Some level of greenhouse gas is necessary to keep the earth temperate enough for human, animal, and plant life to exist. (2010, p.53) Greenhouse gasses stay in our atmosphere for decades. (p.57) Clouds, trees, plants, snow, ice, and water also act to trap or radiate heat from the sun. Rising levels of carbon dioxide can melt ice sheets in our poles and raise the level of seas around the globe. It is just a matter of how fast and how high these things are changing due to increases in our levels of carbon dioxide. (p.63) Changes in ice and snow patterns, and earlier warmer temps, over the more recent years have been positively linked to the increases in wildfires and increase in moisture coming back to the earth in the form of floods, hurricanes, etc.., making this an endless circle of devastation that we desperately need to get a handle on. (p.79) Understanding the complexity of all things that can influence climate change and what we can do about it is not an easy process or prospect for the lay person. The opposite side of this environmental coin is that plants and trees grow faster in environments where there is more carbon dioxide, from a warmer planet, than otherwise and these increases in growth, in turn, help feed our people and collect up more greenhouse gasses lessening the effects of global warming. (p.96)

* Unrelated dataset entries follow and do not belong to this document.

/-- R290, R291: STRM binds a stream to a tensor of any type; `strc.get` reads its next element into a g register, `strc.put`
puts it into the stream's buffer, for whose room it waits, each advancing by one; `strc.q` counts what is left and
`strc.end` unbinds once the buffer is written. A stream that is not bound, has no further element, or goes the other way
traps STRMEOF with its register's number. R292 to R294: QWAIT goes on once work waits; QTAKE takes the oldest item and
answers what it is; BSGET reads bits of its input and advances, BSPEEK only reads, BSPUT appends bits to its output, BSALN
aligns a position, BSFLS ends a byte, and QDONE ends the item's command with a code. Without an item, and past its end, they
trap STRMEOF. -/
def Obligations.StreamsAndBitstreams : Prop :=
  ((∀ (s s1 : State) (g : Guard) (wr : Bool) (sm : BitVec 2) (a : Src) (v : Nat), s.runs g { ext := .cpy, anc := true, srcs := [a], outside := true } = true →
    let p := s.me.reg a.reg
    (p.toNat % 128 ≠ 0 → Traps (.strm g wr sm a) s 0x04 p) ∧
    (p.toNat % 128 = 0 → s.me.strmRoom sm.toNat 8192 = false →
      exec (.strm g wr sm a) s = .next (s.block s.cur (.strm sm.toNat 8192) true (BitVec.ofNat 64 (56 + sm.toNat)))) ∧
    (p.toNat % 128 = 0 → s.me.strmRoom sm.toNat 8192 = true → s.me.gated = [] → s.me.stored = true →
      s.readRange s.me.engine p.toNat 128 true = .ok s1 v → s.Cached s1 →
      (∀ e, tensorOf v s.me.fa s.me.fb = .error e → Traps (.strm g wr sm a) s e.toNat p) ∧
      (∀ x, tensorOf v s.me.fa s.me.fb = .ok x →
        CompletesAs (.strm g wr sm a) s (s1.modThread s.cur (fun t => t.setStream sm (some ⟨wr, x, 0, []⟩))) (s.outPw [a] s.me.pw)))) ∧
  (∀ (s s1 : State) (g : Guard) (sm : BitVec 2) (d : Reg) (a : Src) (v : Nat),
    let num : Word := BitVec.ofNat 64 (56 + sm.toNat)
    let reads := s.runs g { ext := .cpy, anc := true, dests := [d], outside := true } = true
    let writes := s.runs g { ext := .cpy, anc := true, srcs := [a], outside := true } = true
    let plain := s.runs g { ext := .cpy, anc := true, outside := true } = true
    (s.me.stream sm = none →
      (reads → Traps (.strcGet g d sm) s 0x17 num ∧ Traps (.strcQ g d sm) s 0x17 num) ∧
      (writes → Traps (.strcPut g sm a) s 0x17 num) ∧ (plain → Traps (.strcEnd g sm) s 0x17 num)) ∧
    (∀ x, s.me.stream sm = some x →
      let next : Thread → Thread := fun t => t.setStream sm (some { x with pos := x.pos + 1 })
      (reads → x.wr = true ∨ x.ten.count ≤ x.pos → Traps (.strcGet g d sm) s 0x17 num) ∧
      (writes → x.wr = false ∨ x.ten.count ≤ x.pos → Traps (.strcPut g sm a) s 0x17 num) ∧
      (reads → (Instr.strcGet g d sm).wf = true → x.wr = false → x.pos < x.ten.count →
        s.readBits s.me.engine (x.ten.at x.pos) x.ten.width = .ok s1 v → s.Cached s1 →
        CompletesAs (.strcGet g d sm) s (s1.modThread s.cur next) (s.out [] d (elemWord x.ten.t x.ten.width v))) ∧
      (writes → x.wr = true → x.pos < x.ten.count → s.me.strmRoom sm.toNat x.ten.width = false →
        exec (.strcPut g sm a) s = .next (s.block s.cur (.strm sm.toNat x.ten.width) true num)) ∧
      (writes → x.wr = true → x.pos < x.ten.count → s.me.strmRoom sm.toNat x.ten.width = true →
        (∀ e va, s.writeBits s.me.engine (x.ten.at x.pos) x.ten.width (s.me.reg a.reg).toNat = .bad s1 e va →
          Traps (.strcPut g sm a) s e (BitVec.ofNat 64 (x.ten.at x.pos / 8))) ∧
        (s.writeBits s.me.engine (x.ten.at x.pos) x.ten.width (s.me.reg a.reg).toNat = .ok s1 () →
          CompletesAs (.strcPut g sm a) s (s.modThread s.cur (fun t => t.setStream sm (some { x with
            pos := x.pos + 1, buf := x.buf ++ x.ten.put x.pos (s.me.reg a.reg).toNat }))) (s.outPw [a] s.me.pw))) ∧
      (reads → (Instr.strcQ g d sm).wf = true → Completes (.strcQ g d sm) s (s.out [] d (BitVec.ofNat 64 (x.ten.count - x.pos)))) ∧
      (plain → s.me.strmRoom sm.toNat 8192 = false → exec (.strcEnd g sm) s = .next (s.block s.cur (.strm sm.toNat 8192) true num)) ∧
      (plain → s.me.strmRoom sm.toNat 8192 = true → CompletesAs (.strcEnd g sm) s (s.modThread s.cur (fun t => t.setStream sm none)) (s.outPw [] s.me.pw))))) ∧
  ((∀ (s : State) (g : Guard), s.runs g { ext := .bsx } = true → (s.core s.me.core).work ≠ [] → Completes (.qwait g) s (s.outPw [] s.me.pw)) ∧
  (∀ (s : State) (g : Guard) (d : Reg), s.runs g { ext := .bsx, dests := [d] } = true →
    ((s.core s.me.core).item ≠ none → Traps (.qtake g d) s 0x1A 0) ∧
    (∀ q r c x data dir n, (Instr.qtake g d).wf = true → (s.core s.me.core).item = none → (s.core s.me.core).work = q :: r →
      (s.queue s.me.core q).cmds.head? = some c → c.op.custom = some (x, data, dir, n) →
      ∃ t i, exec (.qtake g d) s = .next t ∧ (t.thread s.cur).pc = s.me.pc + 8 ∧ (t.thread s.cur).retired = s.me.retired + 1 ∧
        (d ≠ .z → (t.thread s.cur).reg d = BitVec.ofNat 64
          (x.count % 2 ^ 32 * 65536 + x.t.code.toNat * 4096 + (if dir then 256 else 0) + n % 256)) ∧
        (t.core s.me.core).work = r ∧ (t.core s.me.core).item = some i ∧ i.queue = q ∧ i.inPos = 0 ∧ i.outPos = 0 ∧
        i.outBits = x.count * x.width ∧ i.dead = false ∧ ∀ a, t.byte a = s.byte a)) ∧
  (∀ (s s1 : State) (g : Guard) (d : Reg) (n : Opd) (i : WorkItem) (c : CopyCmd) (x : Tensor) (data v : Nat),
    s.runs g { ext := .bsx, srcs := Opd.srcs n, dests := [d] } = true →
    let k := Opd.bits s.me n
    (k = 0 ∨ 64 < k → Traps (.bsget g d n) s 0x1A (BitVec.ofNat 64 k) ∧ Traps (.bspeek g d n) s 0x1A (BitVec.ofNat 64 k)) ∧
    (1 ≤ k → k ≤ 64 → (s.core s.me.core).item = none → Traps (.bsget g d n) s 0x17 0 ∧ Traps (.bspeek g d n) s 0x17 0) ∧
    (1 ≤ k → k ≤ 64 → s.onIt i c x data →
      (∀ b, i.inBits = some b → b < i.inPos + k → Traps (.bsget g d n) s 0x17 (BitVec.ofNat 64 i.inPos)) ∧
      ((∀ b, i.inBits = some b → i.inPos + k ≤ b) → (Instr.bsget g d n).wf = true → s.itemRead s.me.core i c x data k = .ok s1 v →
        s.Cached s1 → CompletesAs (.bsget g d n) s (s1.modItem s.me.core (fun i => { i with inPos := i.inPos + k }))
          (s.out (Opd.srcs n) d (BitVec.ofNat 64 v))) ∧
      ((Instr.bspeek g d n).wf = true → s.itemRead s.me.core i c x data k = .ok s1 v → s.Cached s1 →
        CompletesAs (.bspeek g d n) s s1 (s.out (Opd.srcs n) d (BitVec.ofNat 64 v))))) ∧
  (∀ (s s1 : State) (g : Guard) (a : Src) (n : Opd) (i : WorkItem) (c : CopyCmd) (x : Tensor) (data : Nat),
    s.runs g { ext := .bsx, srcs := a :: Opd.srcs n } = true → s.onIt i c x data →
    let k := Opd.bits s.me n
    (1 ≤ k → k ≤ 64 → i.outBits < i.outPos + k → Traps (.bsput g a n) s 0x17 (BitVec.ofNat 64 i.outPos)) ∧
    (1 ≤ k → k ≤ 64 → i.outPos + k ≤ i.outBits →
      s.copyPuts s.me.core i.queue (i.put x data i.outPos k ((s.me.reg a.reg).toNat % 2 ^ k)) = (s1, .done) → s1.cur = s.cur →
      CompletesAs (.bsput g a n) s (s1.modItem s.me.core (fun i => { i with outPos := i.outPos + k }))
        { s1.outPw (a :: Opd.srcs n) s1.me.pw with pc := s.me.pc + 8 })) ∧
  (∀ (s : State) (g : Guard) (e : BitVec 3) (a : Src) (i : WorkItem) (c : CopyCmd) (x : Tensor) (data : Nat), s.onIt i c x data →
    (s.runs g { ext := .bsx } = true →
      CompletesAs (.bsaln g false e) s
        (s.modItem s.me.core (fun i => { i with inPos := i.inPos + (2 ^ e.toNat - i.inPos % 2 ^ e.toNat) % 2 ^ e.toNat })) (s.outPw [] s.me.pw) ∧
      (∀ s1, let k := Nat.min ((2 ^ e.toNat - i.outPos % 2 ^ e.toNat) % 2 ^ e.toNat) (i.outBits - i.outPos)
        s.copyPuts s.me.core i.queue (i.put x data i.outPos k 0) = (s1, .done) → s1.cur = s.cur →
        CompletesAs (.bsaln g true e) s (s1.modItem s.me.core (fun i => { i with outPos := i.outPos + k }))
          { s1.outPw [] s1.me.pw with pc := s.me.pc + 8 }) ∧
      (i.outPos % 2 ^ e.toNat = 0 → ∃ t, exec (.bsaln g true e) s = .next t ∧ s.Goes t [] ∧ (t.core s.me.core).item = some i) ∧
      (i.outPos % 8 = 0 → ∃ t, exec (.bsfls g) s = .next t ∧ s.Goes t [] ∧ (t.core s.me.core).item = some i)) ∧
    (s.runs g { ext := .bsx, srcs := [a] } = true → i.outPos % 8 = 0 →
      ∃ t c1, exec (.qdone g a) s = .next t ∧ s.Goes t [a] ∧ (t.core s.me.core).item = none ∧
        (t.queue s.me.core i.queue).cmds.head? = some c1 ∧ c1.finished = some ((s.me.reg a.reg).setWidth 8) ∧
        c1.fl = { nx := bit (s.me.reg a.reg) 12, uf := bit (s.me.reg a.reg) 11, ofl := bit (s.me.reg a.reg) 10,
                  nv := bit (s.me.reg a.reg) 9, clmp := bit (s.me.reg a.reg) 8 })) ∧
  (∀ (s : State) (g : Guard) (a : Src) (i : WorkItem), s.runs g { ext := .bsx, srcs := [a] } = true →
    ((s.core s.me.core).item = none → Traps (.qdone g a) s 0x17 0) ∧
    ((s.core s.me.core).item = some i → i.dead = true → ∃ t, exec (.qdone g a) s = .next t ∧ s.Goes t [a] ∧
      (t.core s.me.core).item = none)))

/-! ### Whole-graph instructions -/

namespace Sys2Proof.Machine

/-- The thread `tid` waits for its walk, whose result goes to the g register `r`. -/
def State.walks (s : State) (tid tok : Nat) (r : Reg) : Prop :=
  r.isG = true ∧ ∃ p, (s.thread tid).pend = some p ∧ p.tok = tok ∧ (∃ got, p.fin = .graph r got) ∧ p.acquire = none ∧ p.line = none

end Sys2Proof.Machine

/-- R67, R296, R298, R310, R317, R318: a walking instruction traps ALIGN for a block off its alignment, and otherwise joins the
walks of its cluster's engine and waits; GTYPE reads an object's header and counts its pointer words, or tests one word;
GQRY reads STATE, OPC and OBJS of a block, and whether its walk is watched and has been written. R296, R300, R301, R303,
R307, R310: the engine takes the oldest walk, and reads its block; a walk whose roots are 0 has nothing to discover; a root
outside the bound range traps WALKBAD; the sweep takes the mutation flag; a completed walk leaves STATE 2 in its block and
its result, with OBJS and MUT, in gd. -/
def Obligations.WholeGraphInstructionsAndTheirEngine : Prop :=
  ((∀ (s : State) (g : Guard) (d : Reg) (a b : Src) (i : Instr) (op : GOp), s.runs g { ext := .graph, srcs := [a, b], dests := [d], outside := true } = true →
    (i = .gcopy g d a b ∧ op = .gcopy) ∨ (i = .gsend g d a b ∧ op = .gsend) ∨ (i = .gcmp g d a b ∧ op = .gcmp) ∨
      (i = .ghash g d a b ∧ op = .ghash) ∨ (i = .gfree g d a b ∧ op = .gfree) →
    let wsb := s.me.reg a.reg
    (wsb.toNat % 128 ≠ 0 → Traps i s 0x04 wsb) ∧
    (wsb.toNat % 128 = 0 → s.me.gated = [] → s.me.stored = true →
      ∃ t, exec i s = .next t ∧ s.Waits t .graph (.graph d none) ∧
        (t.cluster s.me.cluster).walks = (s.cluster s.me.cluster).walks ++ [⟨op, s.cur, s.nextId, wsb.toNat, (s.me.reg b.reg).toNat⟩])) ∧
  (∀ (s s1 s2 : State) (g : Guard) (d : Reg) (a : Src) (p : Option Src) (pa v : Nat) (leaf : Option Word),
    (Instr.gtype g d a p).wf = true → s.runs g { ext := .graph, srcs := a :: p.toList, dests := [d] } = true →
    let x := s.me.reg a.reg
    (x.toNat % 8 ≠ 0 → Traps (.gtype g d a p) s 0x13 x) ∧
    (s.local_ x 8 .load s1 pa leaf → s.me.storing pa 8 = false → s1.poisoned pa 8 = false →
      let h := s1.peekW pa
      let ty := (h.extractLsb' 44 20).toNat
      let size := (h.extractLsb' 20 24).toNat
      let tb := KMap.getD s.typebase s.me.domid.toNat 0
      let n := if tb.extractLsb' 58 6 ≤ 20 then 2 ^ (tb.extractLsb' 58 6).toNat else 0
      let answers := fun (u : State) (ptr : Nat → Bool) (count : Nat) =>
        CompletesAs (.gtype g d a p) s u (s.out (a :: p.toList) d (match p with
          | none => (h &&& 0xFFFFFFFFFFF00000) ||| BitVec.ofNat 64 count
          | some r => if (s.me.reg r.reg).toNat < size ∧ ptr (s.me.reg r.reg).toNat = true then 1 else 0))
      (ty = 0xFFFF0 ∨ ty = 0xFFFF1 ∨ ty = 0xFFFF2 ∨ ty = 0xFFFFE ∨ ty = 0xFFFFF → answers s1 (fun _ => false) 0) ∧
      (0xFFF00 ≤ ty → ty < 0xFFFF0 → Traps (.gtype g d a p) s 0x13 x) ∧
      (n ≤ ty → ty < 0xFFF00 → Traps (.gtype g d a p) s 0x13 x) ∧
      (ty < 0xFFF00 → ty < n → s1.readRange s.me.ctx ((tb.extractLsb' 4 52).toNat * 16 + 16 * ty) 16 = .ok s2 v → s1.Cached s2 →
        (wordAt v 0).extractLsb' 62 2 = 1 →
        ((wordAt v 0).extractLsb' 32 24 = 0 ∨ ((wordAt v 0).extractLsb' 32 24).toNat = size →
          answers s2 (fun i => decide (i < 64) && bit (wordAt v 1) i)
            ((List.range (min size 64)).countP (fun i => bit (wordAt v 1) i))) ∧
        ((wordAt v 0).extractLsb' 32 24 ≠ 0 → ((wordAt v 0).extractLsb' 32 24).toNat ≠ size → Traps (.gtype g d a p) s 0x13 x)))) ∧
  (∀ (s s1 : State) (g : Guard) (d : Reg) (a : Src) (v : Nat), (Instr.gqry g d a).wf = true →
    s.runs g { ext := .graph, srcs := [a], dests := [d] } = true →
    let wsb := s.me.reg a.reg
    (wsb.toNat % 128 ≠ 0 → Traps (.gqry g d a) s 0x04 wsb) ∧
    (wsb.toNat % 128 = 0 → s.wsbRead s.me wsb.toNat 0 128 = .ok (s1, v) → s.Cached s1 →
      ∃ held hit : Bool, (held = false → hit = false) ∧
        CompletesAs (.gqry g d a) s s1 (s.out [a] d (((wordAt v 0).extractLsb' 56 4).setWidth 64 <<< 60 |||
          ((wordAt v 0).extractLsb' 48 8).setWidth 64 <<< 52 ||| (if held then 0x8000000000000 else 0) |||
          (if hit then 0x4000000000000 else 0) ||| (wordAt v 11 &&& 0xFFFFFFFF)))))) ∧
  ((∀ (s : State) (cl : Nat) (q : WalkReq) (r : List WalkReq) (s1 : State) (w : Walk), (s.cluster cl).walk = none →
    (s.cluster cl).walks = q :: r → s.walkAlive q = true →
    (s.modCluster cl (fun c => { c with walk := none, walks := r })).walkOpen (s.thread q.tid) q = .ok (s1, w) →
    ∃ t, exec (.graphWalkStart cl) s = .next t ∧ (t.cluster cl).walk = some w ∧ t.mem = s1.mem ∧ t.threads = s1.threads) ∧
  (∀ (s s1 : State) (cl : Nat) (w : Walk) (x : WsbView), (s.cluster cl).walk = some w → s.walkAlive w.req = true → w.code = none →
    w.req.op = .gcmp → s.wsbView (s.thread w.req.tid) w.req.wsb = .ok (s1, x) → s.Cached s1 → x.depth = 0 → x.objs = 0 → w.arena = none →
    (wordAt x.p 1 = 0 → wordAt x.p 2 = 0 →
      ∃ t, exec (.graphLineRead cl) s = .next t ∧ (t.cluster cl).walk = some { w with code := some 0 } ∧ t.mem = s.mem) ∧
    (wordAt x.p 1 ≠ 0 → (wordAt x.p 1).toNat < x.word 3 ∨ x.word 4 ≤ (wordAt x.p 1).toNat → (s.thread w.req.tid).freezes = false →
      ∃ t, exec (.graphLineRead cl) s = .next t ∧ (t.cluster cl).walk = none ∧ (t.thread w.req.tid).tcause = 0x13 ∧
        (t.thread w.req.tid).taddr = wordAt x.p 1 ∧ (t.thread w.req.tid).inh = true)) ∧
  (∀ (s : State) (cl : Nat) (w : Walk) (code : BitVec 8), (s.cluster cl).walk = some w → s.walkAlive w.req = true → w.code = some code →
    w.swept = none →
    ∃ t, exec (.graphSweep cl) s = .next t ∧
      (t.cluster cl).walk = some { w with swept := some (((s.watch cl w.wid).map (·.mutd)).getD true) } ∧ t.mem = s.mem ∧
      t.threads = s.threads) ∧
  (∀ (s s1 s2 s3 : State) (cl v : Nat) (w : Walk) (code : BitVec 8) (mutd : Bool) (x : WsbView) (r : Reg),
    (s.cluster cl).walk = some w → s.walkAlive w.req = true → w.code = some code → w.swept = some mutd → w.asked = false →
    s.walks w.req.tid w.req.tok r → (code ≠ 0 ∨ w.req.op = .gcmp) →
    s.wsbView (s.thread w.req.tid) w.req.wsb = .ok (s1, x) → s1.wsbRead (s.thread w.req.tid) w.req.wsb 0 96 = .ok (s2, v) →
    s2.wsbWrite (s.thread w.req.tid) w.req.wsb 0 8
      (((wordAt v 0) &&& 0xF000FFFFFFFFFFFF).toNat + 2 * 2 ^ 56 + w.req.op.code * 2 ^ 48) = .ok (s3, ()) →
    s3.thread w.req.tid = s.thread w.req.tid →
    ∃ t, exec (.graphWalkComplete cl) s = .next t ∧ t.mem = s3.mem ∧ (t.cluster cl).walk = none ∧
      (t.thread w.req.tid).reg r = BitVec.ofNat 64 ((if mutd then 2 ^ 40 else 0) + (wordAt v 11).toNat % 2 ^ 32 * 256 + code.toNat) ∧
      (t.thread w.req.tid).pc = (s.thread w.req.tid).pc + 8 ∧ (t.thread w.req.tid).retired = (s.thread w.req.tid).retired + 1 ∧
      (t.thread w.req.tid).pend = none ∧ (mutd = true → (t.thread w.req.tid).pw = (s.thread w.req.tid).pw ||| 0x200)))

I found the topics covered in this book compelling to read. It was a learning progression that I truly enjoyed. While I believe the target audience for this particular book is more doctoral level persons or persons affiliated with the science of global climate phenomena I think there is something contained therein that all can learn from. I highly recommend it as a text for any academic programs closely aligned with this subject. Thank you Dr. Lenart for a very well written and researched read that is certain to keep the dialogue of climate change open and growing around the world.